THE PROBLEM: From the listing below, copy only the lines running from the line that contains "have h1 : Moves" to the line that contains "rfl⟩ | exact absurd (by decide) hp", both included.

EXERCISE INPUT:
-- ==== Sys2Proof/Machine/Start.lean ====
section
/-! DEFINITION. Starts (21_start_and_lifecycle.md): how a start begins, its nine steps, its failure and RECOVERY; the loss and
return of power; the entry into FAULTED (R416, R428). -/

namespace Sys2Proof.Machine

/-! ### Power cap in force (R515): wanted here because a start sets the cap back -/

/-- The least of the committed cap, the input limit, the flow limit and 20,000 W, with the lowest code that gives it. -/
def Pwr.settle (p : Pwr) (committed : Nat) : Pwr :=
  let v := min (min committed 20000) (min (p.vinLim.getD 20000) (p.flowLim.getD 20000))
  { p with
    cap := v
    capCode := if committed = v then 0 else if p.vinLim = some v then 1 else if p.flowLim = some v then 2 else 3 }

/-! ### The beginning of a start (R448, R449, R453, R454) -/

/-- Close every suppression window (R497). -/
def State.closeWindows (s : State) : Nat → State
  | 0 => s
  | n + 1 => if s.log.windows.isEmpty then s else (s.closeWindow 0).closeWindows n

/-- Units that the variant does not carry (Table SCOPE.1). -/
def absentErgs (v : Variant) : Tab Erg :=
  if v = .yd1e then (List.range 16).map fun d => (d, { Erg.init with bow := .absent }) else []
def absentWakes (v : Variant) : Tab Wake :=
  if v = .yd1f then [] else (List.range 8).map fun w => (w, { Wake.init with state := .absent })

/-- What a stack keeps across a start: its repair fuses (R296). -/
def keptStacks (d : Tab Stack) : Tab Stack :=
  d.foldl (fun a e => Tab.put Stack.init a e.1 { Stack.init with burnt := e.2.burnt }) []

/-- The condition of R449 that a requested warm start fails, if any. -/
def State.fallback (s : State) (good : Bool) : Nat :=
  if !s.start.held then 1 else if s.start.changed then 2 else if !s.start.lastGood then 3 else if !good then 4 else 0

/-- A start begins (R448, R449, R453, R454): the old boot is sealed on a warm start; every register, counter and unit takes
its reset value; the boot epoch rises, modulo 2^32 (log entry 82), and ETC starts at 0. The wipe of memory is step 8. -/
def State.beginStart (s : State) (kind : StartKind) (cause : Nat) (good : Bool) : State :=
  let fb := if kind = .warm then s.fallback good else 0
  let warm := decide (kind = .warm) && decide (fb = 0)
  let crash := (s.dev.code, s.fault, (List.range 9).map fun m => (s.mb m).lastOp)
  let s := if warm then (s.closeWindows s.log.windows.length).emit 0 0 0 evSeal .ok [] else s
  let start : Start :=
    { Start.init with
      kind := if warm then 1 else if kind = .warm then 2 else 0
      cause := cause
      fallback := fb
      fromState := if warm then crash.1 else 0xFF }
  { State.reset with
    pending := s.pending, fresh := s.fresh, tx := s.tx, start := start
    nv := { s.nv with epoch := (s.nv.epoch + 1) % 2 ^ 32 }
    log := if warm then { s.log with windows := [] } else { Log.init with area := s.log.area }
    crash := if warm then some crash else none
    mem := s.mem, poison := s.poison
    dunes := keptStacks s.dunes, ergs := absentErgs s.nv.variant, wakes := absentWakes s.nv.variant
    pwr := { s.pwr with limited := false, hot := [] }.settle 20000 }
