-- ==== Sys2Proof/Machine/Attest.lean ====
section
/-! DEFINITION. Quotes and certificates that the security block hands out (R475, R476, Table SEC.4). -/

namespace Sys2Proof.Machine

/-- Bytes 0x000 to 0x0BF of a quote (Table SEC.4). -/
def State.quoteBody (s : State) (nonce : List Byte) : List Byte :=
  let words := ([0, 4, 8, 0xC, 0x10, 0x14, 0x224].flatMap fun off => leBytes 4 (s.view off).toNat)
  leBytes 4 1 ++ leBytes 4 s.nv.epoch ++ leBytes 8 s.etc ++ nonce ++ s.nv.serial ++
  leBytes 1 s.nv.lifecycle ++ leBytes 1 s.nv.variant.code ++ leBytes 2 (imgSvn s.nv.runImage) ++ leBytes 4 s.sec.attUsed ++
  shake256 s.nv.runImage 32 ++ Config.romDigest ++ shake256 words 32 ++
  s.log.last ++ leBytes 8 (s.log.next - 1) ++ leBytes 8 0

/-- A quote, if the attestation key can sign it. -/
def State.quote (s : State) (nonce : List Byte) : Option (List Byte × State) :=
  let body := s.quoteBody nonce
  (s.attSign body).map fun x => (body ++ x.1, x.2)

/-- What CERT_READ returns by index (R476); certificate 2 only once the key is certified (Table SEC.6). -/
def State.certOf (s : State) (i : Nat) : List Byte :=
  match i with
  | 0 => imgCert s.nv.runImage
  | 1 => s.nv.idCert
  | 2 => s.sec.attCert
  | _ => imgRoot s.nv.runImage

end Sys2Proof.Machine
end

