/-- Cairn takes, restores and replays: the statements CairnTakes and CairnRestores above, together. -/
def Obligations.CairnEnds : Prop := CairnTakes ∧ CairnRestores

/-- Guarded values that do not commit; strobes and snapshots: the statements GuardMismatches and StrobesAndSnapshots above,
together. -/
def Obligations.GuardsAndStrobes : Prop := GuardMismatches ∧ StrobesAndSnapshots

/-- Register writes, bit aliases and writes that do not reach: the statements RegisterWrites, AliasesAndTimeouts and
WritesThatDoNotReach above, together. -/
def Obligations.RegisterAccess : Prop := RegisterWrites ∧ AliasesAndTimeouts ∧ WritesThatDoNotReach

/-- ETC counts in idle steps, and nothing else moves it but a start: the statements EmptyQueueTicks and EtcUntouched above,
together. -/
def Obligations.TimePasses : Prop := EmptyQueueTicks ∧ EtcUntouched
end

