theorem Moves.upd_etc {s : State} {v : Nat} : Moves [.etc] s { s with etc := v } :=
  ⟨fun p hp => by
    cases p <;> first | rfl | exact ⟨rfl, rfl⟩ | (intro _ _ _; rfl) | exact absurd (by decide) hp, fun c => ⟨c.mem, c.regs, c.ctrs, c.guards, c.sculls, c.crews, c.ergs, c.tasks, c.rings, c.mbs, c.dunes, c.wakes, c.ports⟩, ⟨rfl, rfl, le_rfl, le_rfl, le_rfl, fun _ h => h, fun _ h => h, le_rfl⟩⟩

theorem Moves.upd_timer {s : State} {v : Bool} : Moves [.timer] s { s with timer := v } :=
  ⟨fun p hp => by
    cases p <;> first | rfl | exact ⟨rfl, rfl⟩ | (intro _ _ _; rfl) | exact absurd (by decide) hp, fun c => ⟨c.mem, c.regs, c.ctrs, c.guards, c.sculls, c.crews, c.ergs, c.tasks, c.rings, c.mbs, c.dunes, c.wakes, c.ports⟩, ⟨rfl, rfl, le_rfl, le_rfl, le_rfl, fun _ h => h, fun _ h => h, le_rfl⟩⟩

theorem Moves.upd_dev {s : State} {v : DevState} : Moves [.dev] s { s with dev := v } :=
  ⟨fun p hp => by
    cases p <;> first | rfl | exact ⟨rfl, rfl⟩ | (intro _ _ _; rfl) | exact absurd (by decide) hp, fun c => ⟨c.mem, c.regs, c.ctrs, c.guards, c.sculls, c.crews, c.ergs, c.tasks, c.rings, c.mbs, c.dunes, c.wakes, c.ports⟩, ⟨rfl, rfl, le_rfl, le_rfl, le_rfl, fun _ h => h, fun _ h => h, le_rfl⟩⟩

theorem Moves.upd_fault {s : State} {v : Nat} : Moves [.fault] s { s with fault := v } :=
  ⟨fun p hp => by
    cases p <;> first | rfl | exact ⟨rfl, rfl⟩ | (intro _ _ _; rfl) | exact absurd (by decide) hp, fun c => ⟨c.mem, c.regs, c.ctrs, c.guards, c.sculls, c.crews, c.ergs, c.tasks, c.rings, c.mbs, c.dunes, c.wakes, c.ports⟩, ⟨rfl, rfl, le_rfl, le_rfl, le_rfl, fun _ h => h, fun _ h => h, le_rfl⟩⟩

theorem Moves.upd_sec {s : State} {v : Sec} : Moves [.sec] s { s with sec := v } :=
  ⟨fun p hp => by
    cases p <;> first | rfl | exact ⟨rfl, rfl⟩ | (intro _ _ _; rfl) | exact absurd (by decide) hp, fun c => ⟨c.mem, c.regs, c.ctrs, c.guards, c.sculls, c.crews, c.ergs, c.tasks, c.rings, c.mbs, c.dunes, c.wakes, c.ports⟩, ⟨rfl, rfl, le_rfl, le_rfl, le_rfl, fun _ h => h, fun _ h => h, le_rfl⟩⟩

theorem Moves.upd_log {s : State} {v : Log} : Moves [.log] s { s with log := v } :=
  ⟨fun p hp => by
    cases p <;> first | rfl | exact ⟨rfl, rfl⟩ | (intro _ _ _; rfl) | exact absurd (by decide) hp, fun c => ⟨c.mem, c.regs, c.ctrs, c.guards, c.sculls, c.crews, c.ergs, c.tasks, c.rings, c.mbs, c.dunes, c.wakes, c.ports⟩, ⟨rfl, rfl, le_rfl, le_rfl, le_rfl, fun _ h => h, fun _ h => h, le_rfl⟩⟩

theorem Moves.upd_crash {s : State} {v : Option (Nat × Nat × List (BitVec 16))} : Moves [.crash] s { s with crash := v } :=
  ⟨fun p hp => by
    cases p <;> first | rfl | exact ⟨rfl, rfl⟩ | (intro _ _ _; rfl) | exact absurd (by decide) hp, fun c => ⟨c.mem, c.regs, c.ctrs, c.guards, c.sculls, c.crews, c.ergs, c.tasks, c.rings, c.mbs, c.dunes, c.wakes, c.ports⟩, ⟨rfl, rfl, le_rfl, le_rfl, le_rfl, fun _ h => h, fun _ h => h, le_rfl⟩⟩

theorem Moves.upd_staged5 {s : State} {v : Option Word} : Moves [.staged5] s { s with staged5 := v } :=
  ⟨fun p hp => by
    cases p <;> first | rfl | exact ⟨rfl, rfl⟩ | (intro _ _ _; rfl) | exact absurd (by decide) hp, fun c => ⟨c.mem, c.regs, c.ctrs, c.guards, c.sculls, c.crews, c.ergs, c.tasks, c.rings, c.mbs, c.dunes, c.wakes, c.ports⟩, ⟨rfl, rfl, le_rfl, le_rfl, le_rfl, fun _ h => h, fun _ h => h, le_rfl⟩⟩

theorem Moves.upd_staged3 {s : State} {v : Option (BitVec 64)} : Moves [.staged3] s { s with staged3 := v } :=
  ⟨fun p hp => by
    cases p <;> first | rfl | exact ⟨rfl, rfl⟩ | (intro _ _ _; rfl) | exact absurd (by decide) hp, fun c => ⟨c.mem, c.regs, c.ctrs, c.guards, c.sculls, c.crews, c.ergs, c.tasks, c.rings, c.mbs, c.dunes, c.wakes, c.ports⟩, ⟨rfl, rfl, le_rfl, le_rfl, le_rfl, fun _ h => h, fun _ h => h, le_rfl⟩⟩

theorem Moves.upd_seeded {s : State} {v : List Nat} : Moves [.seeded] s { s with seeded := v } :=
  ⟨fun p hp => by
    cases p <;> first | rfl | exact ⟨rfl, rfl⟩ | (intro _ _ _; rfl) | exact absurd (by decide) hp, fun c => ⟨c.mem, c.regs, c.ctrs, c.guards, c.sculls, c.crews, c.ergs, c.tasks, c.rings, c.mbs, c.dunes, c.wakes, c.ports⟩, ⟨rfl, rfl, le_rfl, le_rfl, le_rfl, fun _ h => h, fun _ h => h, le_rfl⟩⟩

theorem Moves.upd_holding {s : State} {v : Tab Word} : Moves [.holding] s { s with holding := v } :=
  ⟨fun p hp => by
    cases p <;> first | rfl | exact ⟨rfl, rfl⟩ | (intro _ _ _; rfl) | exact absurd (by decide) hp, fun c => ⟨c.mem, c.regs, c.ctrs, c.guards, c.sculls, c.crews, c.ergs, c.tasks, c.rings, c.mbs, c.dunes, c.wakes, c.ports⟩, ⟨rfl, rfl, le_rfl, le_rfl, le_rfl, fun _ h => h, fun _ h => h, le_rfl⟩⟩

theorem Moves.upd_lastRing {s : State} {v : Nat} : Moves [.lastRing] s { s with lastRing := v } :=
  ⟨fun p hp => by
    cases p <;> first | rfl | exact ⟨rfl, rfl⟩ | (intro _ _ _; rfl) | exact absurd (by decide) hp, fun c => ⟨c.mem, c.regs, c.ctrs, c.guards, c.sculls, c.crews, c.ergs, c.tasks, c.rings, c.mbs, c.dunes, c.wakes, c.ports⟩, ⟨rfl, rfl, le_rfl, le_rfl, le_rfl, fun _ h => h, fun _ h => h, le_rfl⟩⟩

theorem Moves.upd_stateMb {s : State} {v : Option Nat} : Moves [.stateMb] s { s with stateMb := v } :=
  ⟨fun p hp => by
    cases p <;> first | rfl | exact ⟨rfl, rfl⟩ | (intro _ _ _; rfl) | exact absurd (by decide) hp, fun c => ⟨c.mem, c.regs, c.ctrs, c.guards, c.sculls, c.crews, c.ergs, c.tasks, c.rings, c.mbs, c.dunes, c.wakes, c.ports⟩, ⟨rfl, rfl, le_rfl, le_rfl, le_rfl, fun _ h => h, fun _ h => h, le_rfl⟩⟩

theorem Moves.upd_mbQueue {s : State} {v : List (Nat × MbCmd)} : Moves [.mbQueue] s { s with mbQueue := v } :=
  ⟨fun p hp => by
    cases p <;> first | rfl | exact ⟨rfl, rfl⟩ | (intro _ _ _; rfl) | exact absurd (by decide) hp, fun c => ⟨c.mem, c.regs, c.ctrs, c.guards, c.sculls, c.crews, c.ergs, c.tasks, c.rings, c.mbs, c.dunes, c.wakes, c.ports⟩, ⟨rfl, rfl, le_rfl, le_rfl, le_rfl, fun _ h => h, fun _ h => h, le_rfl⟩⟩

theorem Moves.upd_tier {s : State} {v : Tier} : Moves [.tier] s { s with tier := v } :=
  ⟨fun p hp => by
    cases p <;> first | rfl | exact ⟨rfl, rfl⟩ | (intro _ _ _; rfl) | exact absurd (by decide) hp, fun c => ⟨c.mem, c.regs, c.ctrs, c.guards, c.sculls, c.crews, c.ergs, c.tasks, c.rings, c.mbs, c.dunes, c.wakes, c.ports⟩, ⟨rfl, rfl, le_rfl, le_rfl, le_rfl, fun _ h => h, fun _ h => h, le_rfl⟩⟩

theorem Moves.upd_kv {s : State} {v : Kv} : Moves [.kv] s { s with kv := v } :=
  ⟨fun p hp => by
    cases p <;> first | rfl | exact ⟨rfl, rfl⟩ | (intro _ _ _; rfl) | exact absurd (by decide) hp, fun c => ⟨c.mem, c.regs, c.ctrs, c.guards, c.sculls, c.crews, c.ergs, c.tasks, c.rings, c.mbs, c.dunes, c.wakes, c.ports⟩, ⟨rfl, rfl, le_rfl, le_rfl, le_rfl, fun _ h => h, fun _ h => h, le_rfl⟩⟩

theorem Moves.upd_lowp {s : State} {v : Lowp} : Moves [.lowp] s { s with lowp := v } :=
  ⟨fun p hp => by
    cases p <;> first | rfl | exact ⟨rfl, rfl⟩ | (intro _ _ _; rfl) | exact absurd (by decide) hp, fun c => ⟨c.mem, c.regs, c.ctrs, c.guards, c.sculls, c.crews, c.ergs, c.tasks, c.rings, c.mbs, c.dunes, c.wakes, c.ports⟩, ⟨rfl, rfl, le_rfl, le_rfl, le_rfl, fun _ h => h, fun _ h => h, le_rfl⟩⟩

theorem Moves.upd_rigger {s : State} {v : Tab Nat} : Moves [.rigger] s { s with rigger := v } :=
  ⟨fun p hp => by
    cases p <;> first | rfl | exact ⟨rfl, rfl⟩ | (intro _ _ _; rfl) | exact absurd (by decide) hp, fun c => ⟨c.mem, c.regs, c.ctrs, c.guards, c.sculls, c.crews, c.ergs, c.tasks, c.rings, c.mbs, c.dunes, c.wakes, c.ports⟩, ⟨rfl, rfl, le_rfl, le_rfl, le_rfl, fun _ h => h, fun _ h => h, le_rfl⟩⟩
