theorem State.recomputeDone_moves {s : State} {i : Nat} {st : Status} :
    Moves (logged [.regs, .mem, .poison, .dunes, .tier]) s (State.recomputeDone s i st) := by
  unfold State.recomputeDone
  repeat' first
    | with_reducible apply Moves.refl
    | with_reducible assumption
    | (extract_lets -useContext -merge -underBinder +onlyGivenNames x; with_reducible apply Moves.cut (x := x); pick_goal 2; dsimp only [x]; clear x; pick_goal 2; clear_value x; intro hx)
    | (extract_lets -useContext -merge -underBinder +onlyGivenNames x; skip)
    | with_reducible apply Moves.ite
    | (with_reducible apply Moves.step; (with_reducible first
        | apply State.sendHome_moves | apply State.emitTier_moves); decide)
    | split
    | (clear_value *; split)

theorem State.countEvents_moves {s : State} {t : Task} :
    Moves [.lowp] s (State.countEvents s t) := by
  unfold State.countEvents
  repeat' first
    | with_reducible apply Moves.refl
    | with_reducible assumption
    | (extract_lets -useContext -merge -underBinder +onlyGivenNames x; with_reducible apply Moves.cut (x := x); pick_goal 2; dsimp only [x]; clear x; pick_goal 2; clear_value x; intro hx)
    | (extract_lets -useContext -merge -underBinder +onlyGivenNames x; skip)
    | (with_reducible apply Moves.step; (with_reducible apply Moves.upd_lowp); decide)

theorem State.finishTask_moves {s : State} {id : Nat} {st : Status} :
    Moves (logged [.regs, .mem, .poison, .sculls, .crews, .ergs, .ctrs, .tasks, .rings, .dunes, .tier, .kv, .lowp, .sched]) s (State.finishTask s id st) := by
  unfold State.finishTask
  repeat' first
    | with_reducible apply Moves.refl
    | with_reducible assumption
    | (extract_lets -useContext -merge -underBinder +onlyGivenNames x; with_reducible apply Moves.cut (x := x); pick_goal 2; dsimp only [x]; clear x; pick_goal 2; clear_value x; intro hx)
    | (extract_lets -useContext -merge -underBinder +onlyGivenNames x; skip)
    | with_reducible apply Moves.ite
    | (with_reducible apply Moves.step; (with_reducible first
        | apply State.dequeue_moves | apply State.rewake_moves | apply State.releaseRun_moves
        | apply State.leaveScull_moves | apply State.ringDone_moves | apply State.addCtr_moves
        | apply State.joinDrained_moves | apply State.recomputeDone_moves | apply State.countEvents_moves
        | apply State.stick_moves | apply State.setTask_moves); decide)
    | split
    | (clear_value *; split)

theorem State.countBlocks_moves {s : State} {t : Task} :
    Moves (logged [.fresh, .regs, .mem, .poison, .dunes, .tier]) s (State.countBlocks s t) := by
  unfold State.countBlocks
  repeat' first
    | with_reducible apply Moves.refl
    | with_reducible assumption
    | (with_reducible apply Moves.step; (with_reducible first
        | apply State.countNarrow_moves | apply State.heatRange_moves); decide)
    | (with_reducible apply Moves.foldl; intro _ _ _)
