theorem execChunkDown_ends {p : Nat} {m : Msg} {s : State} :
    Ends (logged [.fresh, .regs, .mem, .poison, .sculls, .crews, .ergs, .ctrs, .tasks, .rings, .dunes, .tier, .kv, .lowp, .ports, .rigger, .colls, .peers, .sched]) s (execChunkDown p m s) := by
  unfold execChunkDown
  repeat' first
    | with_reducible apply Moves.refl
    | with_reducible assumption
    | with_reducible apply Ends.next
    | (extract_lets -useContext -merge -underBinder +onlyGivenNames x; with_reducible apply Moves.cut (x := x); pick_goal 2; dsimp only [x]; clear x; pick_goal 2; clear_value x; intro hx)
    | (extract_lets -useContext -merge -underBinder +onlyGivenNames x; with_reducible apply Ends.cut (x := x); pick_goal 2; dsimp only [x]; clear x; pick_goal 2; clear_value x; intro hx)
    | (extract_lets -useContext -merge -underBinder +onlyGivenNames x; skip)
    | with_reducible apply Moves.ite
    | with_reducible apply Ends.ite
    | (with_reducible apply State.onColl_moves; decide; intro _ _ _)
    | (with_reducible apply Moves.step; (with_reducible first
        | apply State.checkAcks_moves | apply State.resultPart_moves | apply State.collPoison_moves); decide)
    | split
    | (clear_value *; split)

theorem execAckUp_ends {p : Nat} {m : Msg} {s : State} :
    Ends (logged [.fresh, .regs, .mem, .poison, .sculls, .crews, .ergs, .ctrs, .tasks, .rings, .dunes, .tier, .kv, .lowp, .ports, .rigger, .colls, .peers, .sched]) s (execAckUp p m s) := by
  unfold execAckUp
  repeat' first
    | with_reducible apply Moves.refl
    | with_reducible assumption
    | with_reducible apply Ends.next
    | (extract_lets -useContext -merge -underBinder +onlyGivenNames x; with_reducible apply Moves.cut (x := x); pick_goal 2; dsimp only [x]; clear x; pick_goal 2; clear_value x; intro hx)
    | (extract_lets -useContext -merge -underBinder +onlyGivenNames x; with_reducible apply Ends.cut (x := x); pick_goal 2; dsimp only [x]; clear x; pick_goal 2; clear_value x; intro hx)
    | (extract_lets -useContext -merge -underBinder +onlyGivenNames x; skip)
    | with_reducible apply Moves.ite
    | with_reducible apply Ends.ite
    | (with_reducible apply State.onColl_moves; decide; intro _ _ _)
    | (with_reducible apply Moves.step; (with_reducible first
        | apply State.setColl_moves | apply State.checkAcks_moves); decide)
    | split
    | (clear_value *; split)

theorem execCollNote_ends {p : Nat} {m : Msg} {s : State} :
    Ends (logged [.fresh, .regs, .mem, .poison, .sculls, .crews, .ergs, .ctrs, .tasks, .rings, .dunes, .tier, .kv, .lowp, .ports, .rigger, .colls, .peers, .sched]) s (execCollNote p m s) := by
  unfold execCollNote
  repeat' first
    | with_reducible apply Moves.refl
    | with_reducible assumption
    | with_reducible apply Ends.next
    | (extract_lets -useContext -merge -underBinder +onlyGivenNames x; with_reducible apply Moves.cut (x := x); pick_goal 2; dsimp only [x]; clear x; pick_goal 2; clear_value x; intro hx)
    | (extract_lets -useContext -merge -underBinder +onlyGivenNames x; with_reducible apply Ends.cut (x := x); pick_goal 2; dsimp only [x]; clear x; pick_goal 2; clear_value x; intro hx)
    | (extract_lets -useContext -merge -underBinder +onlyGivenNames x; skip)
    | with_reducible apply Moves.ite
    | with_reducible apply Ends.ite
    | (with_reducible apply State.onColl_moves; decide; intro _ _ _)
    | (with_reducible apply Moves.step; (with_reducible first
        | apply State.noteUp_moves | apply State.rootNote_moves); decide)
    | split
    | (clear_value *; split)

theorem execCollFinal_ends {p : Nat} {m : Msg} {s : State} :
    Ends (logged [.fresh, .regs, .mem, .poison, .sculls, .crews, .ergs, .ctrs, .tasks, .rings, .dunes, .tier, .kv, .lowp, .ports, .rigger, .colls, .peers, .sched]) s (execCollFinal p m s) := by
  unfold execCollFinal
  repeat' first
    | with_reducible apply Moves.refl
    | with_reducible assumption
    | with_reducible apply Ends.next
    | (extract_lets -useContext -merge -underBinder +onlyGivenNames x; with_reducible apply Moves.cut (x := x); pick_goal 2; dsimp only [x]; clear x; pick_goal 2; clear_value x; intro hx)
    | (extract_lets -useContext -merge -underBinder +onlyGivenNames x; with_reducible apply Ends.cut (x := x); pick_goal 2; dsimp only [x]; clear x; pick_goal 2; clear_value x; intro hx)
    | (extract_lets -useContext -merge -underBinder +onlyGivenNames x; skip)
    | with_reducible apply Moves.ite
    | with_reducible apply Ends.ite
    | (with_reducible apply Moves.step; (with_reducible first
        | apply State.late_moves | apply State.recordEnded_moves | apply State.endEpoch_moves
        | apply State.quarantine_moves | apply State.sendMsg_moves); decide)
    | (with_reducible apply Moves.foldl; intro _ _ _)
    | split
    | (clear_value *; split)
    | (with_reducible apply Moves.step; (with_reducible apply Moves.upd_colls); decide)
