-- ==== Sys2Proof/Laws/FrameStart.lean ====
section
/-! SUPPORT. What the functions of Machine/Start.lean may change. -/

set_option linter.unusedTactic false
set_option linter.unreachableTactic false
set_option linter.tactic.unusedName false

namespace Sys2Proof.Machine

open Sys2Proof.Laws Sys2Proof.Safety

theorem State.closeWindows_moves {s : State} {x1 : Nat} :
    Moves (logged []) s (State.closeWindows s x1) := by
  induction x1 generalizing s with
  | zero => exact Moves.refl _ _
  | succ n ih =>
    unfold State.closeWindows
    repeat' first
      | with_reducible apply Moves.refl
      | with_reducible assumption
      | with_reducible apply Moves.ite
      | (with_reducible apply Moves.step; (with_reducible first
        | apply State.closeWindow_moves | apply ih); decide)
      | split

theorem keptStacks_wf (d : Tab Stack) : Tab.wf Stack.init (keptStacks d) = true := by
  rw [Tab.wf_iff]
  unfold keptStacks
  have k : ∀ (l : Tab Stack) (a : Tab Stack), Tab.okBy (fun _ => Stack.init) a →
      Tab.okBy (fun _ => Stack.init) (l.foldl (fun a e => Tab.put Stack.init a e.1 { Stack.init with burnt := e.2.burnt }) a) := by
    intro l
    induction l with
    | nil => exact fun _ h => h
    | cons e r ih => exact fun a h => ih _ (Tab.okBy_put (fun _ => Stack.init) _ _ _ h)
  exact k d [] (Tab.okBy_nil _)

theorem absentErgs_wf (v : Variant) : Tab.wf Erg.init (absentErgs v) = true := by cases v <;> decide

theorem absentWakes_wf (v : Variant) : Tab.wf Wake.init (absentWakes v) = true := by cases v <;> decide

theorem State.beginStart_moves {s : State} {kind : StartKind} {cause : Nat} {good : Bool} :
    Moves (allBut [.queue, .fresh, .ident, .life, .mem, .poison]) s (s.beginStart kind cause good) := by
  unfold State.beginStart
  extract_lets +onlyGivenNames -merge -underBinder fb warm crash s1
  have h1 : Moves (allBut [.queue, .fresh, .ident, .life, .mem, .poison]) s s1 := by
    dsimp only [s1]
    split
    · exact Moves.step State.emit_moves (by decide) (Moves.step State.closeWindows_moves (by decide) (Moves.refl _ _))
    · exact Moves.refl _ _
  clear_value s1
  refine h1.trans ⟨fun p hp => ?_, fun c => ?_, ?_⟩
  · cases p <;> first | rfl | exact ⟨rfl, rfl⟩ | exact absurd (by decide) hp
  · exact ⟨c.mem, Tab.okBy_nil resetAt, rfl, ⟨.nil, by simp [State.reset]⟩, rfl, rfl, absentErgs_wf _, rfl, rfl, rfl, keptStacks_wf _,
      absentWakes_wf _, rfl⟩
  · exact ⟨rfl, rfl, le_rfl, le_rfl, le_rfl, fun _ h => h, fun _ h => h, le_rfl⟩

TASK ANSWER:
  have h1 : Moves (allBut [.queue, .fresh, .ident, .life, .mem, .poison]) s s1 := by
    dsimp only [s1]
    split
    · exact Moves.step State.emit_moves (by decide) (Moves.step State.closeWindows_moves (by decide) (Moves.refl _ _))
    · exact Moves.refl _ _
  clear_value s1
  refine h1.trans ⟨fun p hp => ?_, fun c => ?_, ?_⟩
  · cases p <;> first | rfl | exact ⟨rfl, rfl⟩ | exact absurd (by decide) hp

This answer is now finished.